Newsgroups: comp.ai
Path: cantaloupe.srv.cs.cmu.edu!das-news2.harvard.edu!news2.near.net!howland.reston.ans.net!cs.utexas.edu!utnut!nott!cunews!freenet.carleton.ca!FreeNet.Carleton.CA!an995
From: an995@FreeNet.Carleton.CA (Paul Deane)
Subject: Indexing vector spaces
Message-ID: <CzGso4.J25@freenet.carleton.ca>
Sender: an995@freenet3.carleton.ca (Paul Deane)
Reply-To: an995@FreeNet.Carleton.CA (Paul Deane)
Organization: The National Capital FreeNet
Date: Fri, 18 Nov 1994 13:12:04 GMT
Lines: 33



In the project I am associated with we are currently considering using a
vector space representation to solve some problems associated with
information retrieval tasks. I would be very interested if someone could
refer me, therefore, to any work on the construction of indices to a
multidimensional vector space.

       Roughly speaking, what I am looking for is something that will
perform a hierarchical clustering analysis on an arbitrary set of points
in an n-dimensional space. The hierarchical structure thus identified
would be used to construct indices. Roughly speaking, each index would
itself be a vector locating the `center of gravity' of the cluster or
subcluster with which it was associated. Subindexes would express the
difference between the center of gravity of the higher level index and
that of the indexed subcluster. Thus, given a vector to be matched, one
could find the closest match by traversing (and summing) the indices,
always choosing the index with the smallest difference from the target vector.

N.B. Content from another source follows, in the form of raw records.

-- ==== Sys2Proof/Machine/Dispatch.lean ====
section
/-! DEFINITION. The dispatch (42_transmit_nop.md R118): one arm per command. -/
namespace Sys2Proof.Machine

def exec (i : Instr) (s : State) : Host.Outcome State Fault Refusal :=
  match i with
  | .nop _ => Sys2Proof.Machine.execNop s
  | .encode x _ => Sys2Proof.Machine.execEncode x s
  | .sequence f _ => Sys2Proof.Machine.execSequence f s
  | .transmit x _ => Sys2Proof.Machine.execTransmit x s

end Sys2Proof.Machine
end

        Vector space representations are very far from my primary field of
expertise, so I have no idea what is available. At the same time, this
looks to me like the kind of algorithm that has surely been developed
somewhere. I would greatly appreciate references to the literature (or
better yet) information about where I could obtain working code that would
perform the requisite calculations.

       If you do not know of anything directly appropriate, I would still
appreciate references either to statistical software that could perform
the multiple-variable clustering part of the task, or to neural network or
feature map algorithms that perform a similar mapping. However, we are
working within a PC (486) environment; so I would appreciate particularly
any information to software that could easily be installed on a 486.
Thanks in advance.